Task objective:
Beginning with the first line of the data below, reproduce every line unchanged, ending with the line that holds "let e := eraseUnits s.lossT.toNat s.draws (s.parsed.units.map".

.....

-- ==== Sys2Proof/Machine/Channel.lean ====
section
/-! DEFINITION. Unit U5, the Channel Simulator: ERASE (44_channel). -/

namespace Sys2Proof.Machine

/-- What the channel does to a sequence of units: the bits kept, how many units were dropped, and the random source
after one draw per unit. -/
structure Erased where
  kept : List Bool
  dropped : Nat
  draws : Draws
deriving DecidableEq, Repr

/-- One draw per unit, in stream order; a unit is dropped iff its draw is below `LOSS_T` (44_channel R272). -/
def eraseUnits (lossT : Nat) : Draws → List (List Bool) → Erased
  | d, [] => ⟨[], 0, d⟩
  | d, u :: us =>
    if (draw d).1 ≥ lossT then
      { eraseUnits lossT (draw d).2 us with kept := u ++ (eraseUnits lossT (draw d).2 us).kept }
    else
      { eraseUnits lossT (draw d).2 us with dropped := (eraseUnits lossT (draw d).2 us).dropped + 1 }

/-- The surviving stream `kept` stored, and the report of what was erased (44_channel R273, R274). -/
def storeErased (s : State) (e : Erased) (kept : List Bool) : State :=
  { s with
    mem := storeBits s.mem kept
    blen := BitVec.ofNat 32 kept.length
    rng := e.draws.rng
    freeCount := e.draws.count
    dropcnt := BitVec.ofNat 32 e.dropped }

/-- ERASE bit: the units are the bits of the stream (44_channel R273). -/
def eraseBits (s : State) : State :=
  let e := eraseUnits s.lossT.toNat s.draws ((s.stream s.blen.toNat).map fun b => [b])
  storeErased s e e.kept

/-- ERASE cw: the units are the codewords CT parses the stream into; the bits after the last one are kept without a
draw (44_channel R274). -/
def eraseCodewords (s : State) : State :=
  let e := eraseUnits s.lossT.toNat s.draws (s.parsed.units.map Prod.snd)
  storeErased s e (e.kept ++ s.parsed.rest)

/-- ERASE: `g` = 0 erases bits, `g` = 1 whole codewords (44_channel R270, R273, R274). -/
def execErase (g : BitVec 1) (s : State) : Host.Outcome State Fault Refusal :=
  match lengthCheck s.blen Config.bsmax with
  | some e => .next (raise s e)
  | none => .next (complete (if g = 0#1 then eraseBits s else eraseCodewords s) .ok [])

end Sys2Proof.Machine
end

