-- ==== Sys2Proof/Machine/Filter.lean ====
section
/-! DEFINITION. Unit U3, the Predictive Filter Pair: ANALYZE and SYNTH (42_filter). -/

namespace Sys2Proof.Machine

/-- The residual sample `n` before its clamp: `X[n] + rshr(Σ A[k]·X[n-k], 24)`, over the history that exists
(42_filter R211). -/
def residualAt (s : State) (n : Nat) : Int :=
  s.sample n + rshr (sumTo (min s.order.toNat n) fun j => s.coef (j + 1) * s.sample (n - (j + 1))) 24

/-- The residual before its clamp, all of it (42_filter R211). -/
def residual (s : State) : List Int := (List.range s.len.toNat).map (residualAt s)

/-- ANALYZE: the analysis filter and the residual quantization (42_filter R211). -/
def execAnalyze (s : State) : Host.Outcome State Fault Refusal :=
  match firstOf (lengthCheck s.len Config.nmax) (orderCheck s) with
  | some e => .next (raise s e)
  | none =>
    .next (complete
      { s with
        mem := storeInts s.mem qeBase ((residual s).map (sat 16))
        elen := s.len
        qovf := satCount s.qovf ((residual s).countP (clamped 16)) }
      .ok (flagIf ((residual s).any (clamped 16)) .qovf))

/-- The synthesis loop over the residual still to come: `n` outputs are written, `ys` is those outputs, newest first,
after their clamp; the result is the outputs before their clamp, in order (42_filter R212). -/
def synthLoop (coef : Nat → Int) (p : Nat) : List Int → Nat → List Int → List Int
  | [], _, _ => []
  | e :: es, n, ys =>
    (e - rshr (sumTo (min p n) fun j => coef (j + 1) * ys.getD j 0) 24) ::
      synthLoop coef p es (n + 1)
        (sat 16 (e - rshr (sumTo (min p n) fun j => coef (j + 1) * ys.getD j 0) 24) :: ys)

/-- The reconstruction before its clamps, all of it (42_filter R212). -/
def reconstruction (s : State) : List Int :=
  synthLoop s.coef s.order.toNat ((List.range s.elen.toNat).map fun i => (s.qeHalf i).toInt) 0 []

/-- SYNTH: the residual dequantization and the synthesis filter (42_filter R212). -/
def execSynth (s : State) : Host.Outcome State Fault Refusal :=
  match firstOf (lengthCheck s.elen Config.nmax) (orderCheck s) with
  | some e => .next (raise s e)
  | none =>
    .next (complete
      { s with
        mem := storeInts s.mem yBase ((reconstruction s).map (sat 16))
        ylen := s.elen
        ysat := satCount s.ysat ((reconstruction s).countP (clamped 16)) }
      .ok (flagIf ((reconstruction s).any (clamped 16)) .satY))

end Sys2Proof.Machine
end

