theorem draw_fst_of_lcg {d : Draws} (h : d.source = .lcg) : (draw d).1 = lcgStep d.rng.toNat / 65536 := by
  rw [draw_eq, h, lcgStep]

theorem draw_snd_of_lcg {d : Draws} (h : d.source = .lcg) : (draw d).2 = { d with rng := lcgNext d.rng } := by
  rw [draw_eq, h]

theorem draw_of_injected {d : Draws} (h : d.source = .injected) :
    draw d = ((Config.injectedDraw d.count).toNat, { d with count := d.count + 1 }) := by
  rw [draw_eq, h]

/-- The random source of a state after `n` draws. -/
def State.drawsAfter (s : State) : Nat → Draws
  | 0 => s.draws
  | n + 1 => (draw (s.drawsAfter n)).2

/-- `n` draws of the generator step RNG `n` times (44_channel R271). -/
theorem drawsAfter_of_lcg {s : State} (h : s.drawSource = .lcg) (n : Nat) :
    (s.drawsAfter n).source = .lcg ∧ (s.drawsAfter n).rng.toNat = lcgStep^[n] s.rng.toNat := by
  induction n with
  | zero => exact ⟨h, by rw [Function.iterate_zero_apply, State.drawsAfter, State.draws]⟩
  | succ n ih =>
    obtain ⟨hsource, hrng⟩ := ih
    rw [State.drawsAfter, draw_snd_of_lcg hsource, Function.iterate_succ_apply', ← hrng, ← toNat_lcgNext]
    exact ⟨hsource, rfl⟩

/-- `n` injected draws are counted, and leave RNG (assumption 7). -/
theorem drawsAfter_of_injected {s : State} (h : s.drawSource = .injected) (n : Nat) :
    s.drawsAfter n = { s.draws with count := s.freeCount + n } := by
  induction n with
  | zero => rfl
  | succ n ih =>
    rw [State.drawsAfter, ih, draw_of_injected h]
    rfl

theorem drawsAfter_rng (s : State) (n : Nat) : (s.drawsAfter n).rng.toNat = s.rngAfter n := by
  cases h : s.drawSource with
  | lcg =>
    obtain ⟨-, hrng⟩ := drawsAfter_of_lcg h n
    rw [hrng, State.rngAfter, h]
  | injected => rw [drawsAfter_of_injected h, State.rngAfter, h, State.draws]

/-- The model's draw for unit `n` is the spec's. -/
theorem draw_drawsAfter (s : State) (n : Nat) : (draw (s.drawsAfter n)).1 = s.drawAt n := by
  cases h : s.drawSource with
  | lcg =>
    obtain ⟨hsource, hrng⟩ := drawsAfter_of_lcg h n
    rw [draw_fst_of_lcg hsource, hrng, State.drawAt, h, Function.iterate_succ_apply']
  | injected => rw [drawsAfter_of_injected h, draw_of_injected h, State.drawAt, h]

/-- A draw is an integer 0..65535 (44_channel R271). -/
theorem drawAt_lt (s : State) (n : Nat) : s.drawAt n < 65536 := by
  cases h : s.drawSource with
  | lcg =>
    have hrng : lcgStep (lcgStep^[n] s.rng.toNat) < 2 ^ 32 := Nat.mod_lt _ (by decide)
    simp only [State.drawAt, h, Function.iterate_succ_apply']
    omega
  | injected =>
    simp only [State.drawAt, h]
    exact BitVec.isLt _

section Survivors
variable {α : Type} (s : State)

/-- The units, the first of them unit `n` of the stream, whose draw is at least LOSS_T, each with its number. -/
def State.survivorsFrom (n : Nat) (us : List α) : List (α × Nat) :=
  (us.zipIdx n).filter fun p => s.lossT.toNat ≤ s.drawAt p.2

theorem survivorsFrom_cons (n : Nat) (u : α) (us : List α) : s.survivorsFrom n (u :: us) =
    if s.lossT.toNat ≤ s.drawAt n then (u, n) :: s.survivorsFrom (n + 1) us else s.survivorsFrom (n + 1) us := by
  simp only [State.survivorsFrom, List.zipIdx_cons, List.filter_cons, decide_eq_true_eq]

theorem length_survivorsFrom_le (n : Nat) (us : List α) : (s.survivorsFrom n us).length ≤ us.length :=
  (List.length_filter_le _ _).trans_eq List.length_zipIdx

/-- What the channel keeps of units whose bits `f` gives: the bits of the survivors, one draw a unit. -/
theorem eraseUnits_map (f : α → List Bool) (us : List α) : ∀ n,
    eraseUnits s.lossT.toNat (s.drawsAfter n) (us.map f) =
      ⟨(s.survivorsFrom n us).flatMap (fun p => f p.1), us.length - (s.survivorsFrom n us).length,
        s.drawsAfter (n + us.length)⟩ := by
  induction us with
  | nil => exact fun n => rfl
  | cons u us ih =>
    intro n
    have hle := length_survivorsFrom_le s (n + 1) us
    have hcount : n + 1 + us.length = n + (us.length + 1) := by omega
    rw [List.map_cons, eraseUnits, draw_drawsAfter, survivorsFrom_cons, List.length_cons, ← hcount,
      ← State.drawsAfter, ih]
    by_cases hdraw : s.lossT.toNat ≤ s.drawAt n
    · rw [if_pos hdraw, if_pos hdraw, List.flatMap_cons, List.length_cons, Nat.add_sub_add_right]
    · rw [if_neg hdraw, if_neg hdraw, Nat.sub_add_comm hle]

theorem eraseUnits_draws (f : α → List Bool) (us : List α) :
    eraseUnits s.lossT.toNat s.draws (us.map f) =
      ⟨(s.survivorsFrom 0 us).flatMap (fun p => f p.1), us.length - (s.survivorsFrom 0 us).length,
        s.drawsAfter us.length⟩ := by
  have h := eraseUnits_map s f us 0
  rwa [Nat.zero_add] at h

/-- No draw is below a loss threshold of 0 (44_channel R275 (a)). -/
theorem survivorsFrom_of_lossT_zero {s : State} (h : s.lossT = 0#32) (n : Nat) (us : List α) :
    s.survivorsFrom n us = us.zipIdx n :=
  List.filter_eq_self.2 fun p _ => by simp [h]

/-- Every draw is below a loss threshold of 65536 (44_channel R275 (b)). -/
theorem survivorsFrom_of_lossT_full {s : State} (h : s.lossT = 65536#32) (n : Nat) (us : List α) :
    s.survivorsFrom n us = [] :=
  List.filter_eq_nil_iff.2 fun p _ => by
    have hdraw := drawAt_lt s p.2
    simpa [h] using hdraw

end Survivors

end Sys2Proof.Machine
end

section
/-! SUPPORT. ERASE of a stream that is cut into units and a rest: what it stores, and what it reports
(44_channel R273, R274). -/

namespace Sys2Proof.Machine

/-- The bits that survive: those of the surviving units, whole and in order, then the rest. -/
def keptBits {α : Type} (s : State) (f : α → List Bool) (us : List α) (rest : List Bool) : List Bool :=
  (s.survivorsFrom 0 us).flatMap (fun p => f p.1) ++ rest

/-- `s` with what ERASE stores when `us` are the units of the stream, with the bits `f` gives, and `rest` its end. -/
def storeSurvivors {α : Type} (s : State) (f : α → List Bool) (us : List α) (rest : List Bool) : State :=
  storeErased s (eraseUnits s.lossT.toNat s.draws (us.map f)) (keptBits s f us rest)
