-- ==== Sys2Proof/Machine/Operands.lean ====
section
/-! DEFINITION. Operand forms (R14, R47): the explicit register `x[s]` is `State.reg`; here are the implicit registers of the reserved roles and what is built from them. -/

namespace Sys2Proof.Machine

/-- Alias `OP1` = r0, operand-1 (R14). -/
def op1Reg : RegIdx := 0#4
/-- Alias `OP2` = r1, operand-2 (R14). -/
def op2Reg : RegIdx := 1#4
/-- Alias `ADDR` = r2, RAM-address (R14). -/
def addrReg : RegIdx := 2#4
/-- Alias `MOVT` = r3, move-target (R14). -/
def movtReg : RegIdx := 3#4
/-- Alias `JHI` = r4, jump-high-byte (R14). -/
def jhiReg : RegIdx := 4#4

/-- Operand-1 of OR, AND, XOR, ADD, SUB and CMP (R47). -/
def State.op1 (s : State) : Byte := s.reg op1Reg

/-- Operand-2 of OR, AND, XOR, ADD, SUB and CMP (R47). -/
def State.op2 (s : State) : Byte := s.reg op2Reg

/-- The Working Memory address of LOAD-MEM and STORE-MEM: `x[2]` itself, no offset (R47, R37). -/
def State.ramAddr (s : State) : Byte := s.reg addrReg

/-- The partner of SWAP-MOVE (R47). -/
def State.moveTarget (s : State) : Byte := s.reg movtReg

/-- `concat(h, l) = (h << 8) | l` (R7). -/
def concatBytes (h l : Byte) : PcWord := h ++ l

/-- The JUMP target `concat(x[4], x[s])` (R47, R75). -/
def State.jumpTarget (s : State) (i : RegIdx) : PcWord := concatBytes (s.reg jhiReg) (s.reg i)

end Sys2Proof.Machine
end

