/-- A LOAD-MEM step at `a` returns the byte of the last STORE-MEM step at `a` before it, and 0x00 when there has been none
since reset, whatever steps run between, stores at other addresses and LOAD-IMM's data steps among them; and a fetch always
sees the image (R38, R102). -/
def Obligations.LoadReturnsLastStoredByte : Prop :=
  (∀ (s t u : State) (r d : RegIdx) (k : Nat), s.Fetchable → s.pend = .op →
    decodeOpcode (s.progRead s.pc) = .storeMem r → step s = .next t →
    core.run k t = .next u → NoStoreTo (s.reg 2#4) k t →
    u.Fetchable → u.pend = .op → decodeOpcode (u.progRead u.pc) = .loadMem d → u.reg 2#4 = s.reg 2#4 →
    ∃ v, step u = .next v ∧ v.reg d = s.reg r) ∧
  (∀ (p : LaunchParams) (u : State) (d : RegIdx) (k : Nat), core.run k (resetWith p) = .next u →
    NoStoreTo (u.reg 2#4) k (resetWith p) →
    u.Fetchable → u.pend = .op → decodeOpcode (u.progRead u.pc) = .loadMem d →
    ∃ v, step u = .next v ∧ v.reg d = 0x00#8) ∧
  (∀ (p : LaunchParams) (u : State) (k : Nat) (a : PcWord), core.run k (resetWith p) = .next u →
    u.progRead a = (p.image.bytes[a.toNat]?).getD 0x00#8)

/-- R41: no step, completed or faulted, changes a byte of the Program Store. -/
def Obligations.ProgramStoreIsImmutable : Prop :=
  ∀ s t : State, (step s = .next t ∨ step s = .fault (.fetchOutOfRange t)) →
    t.prog = s.prog ∧ t.policy = s.policy ∧ ∀ a : PcWord, t.progRead a = s.progRead a

/-- A program cannot read the Program Store as data nor fetch from the Working Memory (R27): another Program Store changes
no instruction's effect, and another Working Memory changes no fetch. -/
def Obligations.AddressSpacesAreDisjoint : Prop :=
  (∀ (i : Instr) (s t : State) (m : Memory), exec i s = .next t →
    exec i { s with prog := m } = .next { t with prog := m }) ∧
  (∀ (s : State) (m : Memory), fetch { s with dmem := m } =
    match fetch s with
    | .noStep => .noStep
    | .outOfRange => .outOfRange
    | .byte f t => .byte f { t with dmem := m })

/-- Memory reads the last byte written at an address and every other address as before (R32). -/
def Obligations.WorkingMemoryReadsLastWrite : Prop :=
  ∀ (s : State) (a b v : Byte),
    (s.memWrite a v).memRead a = v ∧ (b ≠ a → (s.memWrite a v).memRead b = s.memRead b) ∧
    (s.memWrite a v).pc = s.pc ∧ (s.memWrite a v).x = s.x ∧
    (s.dmem.wf Config.dmemSize → (s.memWrite a v).dmem.wf Config.dmemSize)

/-- The integer laws of the ALU (R72): ADD and SUB are also two's complement, SHL is doubling, CMP's test is unsigned and
the logic operations act on each bit. -/
def Obligations.AluObeysIntegerLaws : Prop :=
  ∀ a b : Byte,
    (aluAdd a b).toNat = (a.toNat + b.toNat) % 256 ∧ (aluAdd a b).toInt = (a.toInt + b.toInt).bmod 256 ∧
    ((aluSub a b).toNat : Int) = ((a.toNat : Int) - b.toNat) % 256 ∧ (aluSub a b).toInt = (a.toInt - b.toInt).bmod 256 ∧
    (aluShl a).toNat = 2 * a.toNat % 256 ∧ (gtUnsigned a b = true ↔ b.toNat < a.toNat) ∧
    ∀ k < 8, (aluOr a b).getLsbD k = (a.getLsbD k || b.getLsbD k) ∧
      (aluAnd a b).getLsbD k = (a.getLsbD k && b.getLsbD k) ∧
      (aluXor a b).getLsbD k = (a.getLsbD k ^^ b.getLsbD k) ∧ (aluNot a).getLsbD k = !a.getLsbD k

.....

Problem solution:
-- ==== Sys2Proof/Machine/Channel.lean ====
section
/-! DEFINITION. Unit U5, the Channel Simulator: ERASE (44_channel). -/

namespace Sys2Proof.Machine

/-- What the channel does to a sequence of units: the bits kept, how many units were dropped, and the random source
after one draw per unit. -/
structure Erased where
  kept : List Bool
  dropped : Nat
  draws : Draws
deriving DecidableEq, Repr

/-- One draw per unit, in stream order; a unit is dropped iff its draw is below `LOSS_T` (44_channel R272). -/
def eraseUnits (lossT : Nat) : Draws → List (List Bool) → Erased
  | d, [] => ⟨[], 0, d⟩
  | d, u :: us =>
    if (draw d).1 ≥ lossT then
      { eraseUnits lossT (draw d).2 us with kept := u ++ (eraseUnits lossT (draw d).2 us).kept }
    else
      { eraseUnits lossT (draw d).2 us with dropped := (eraseUnits lossT (draw d).2 us).dropped + 1 }

/-- The surviving stream `kept` stored, and the report of what was erased (44_channel R273, R274). -/
def storeErased (s : State) (e : Erased) (kept : List Bool) : State :=
  { s with
    mem := storeBits s.mem kept
    blen := BitVec.ofNat 32 kept.length
    rng := e.draws.rng
    freeCount := e.draws.count
    dropcnt := BitVec.ofNat 32 e.dropped }

/-- ERASE bit: the units are the bits of the stream (44_channel R273). -/
def eraseBits (s : State) : State :=
  let e := eraseUnits s.lossT.toNat s.draws ((s.stream s.blen.toNat).map fun b => [b])
  storeErased s e e.kept

/-- ERASE cw: the units are the codewords CT parses the stream into; the bits after the last one are kept without a
draw (44_channel R274). -/
def eraseCodewords (s : State) : State :=
  let e := eraseUnits s.lossT.toNat s.draws (s.parsed.units.map Prod.snd)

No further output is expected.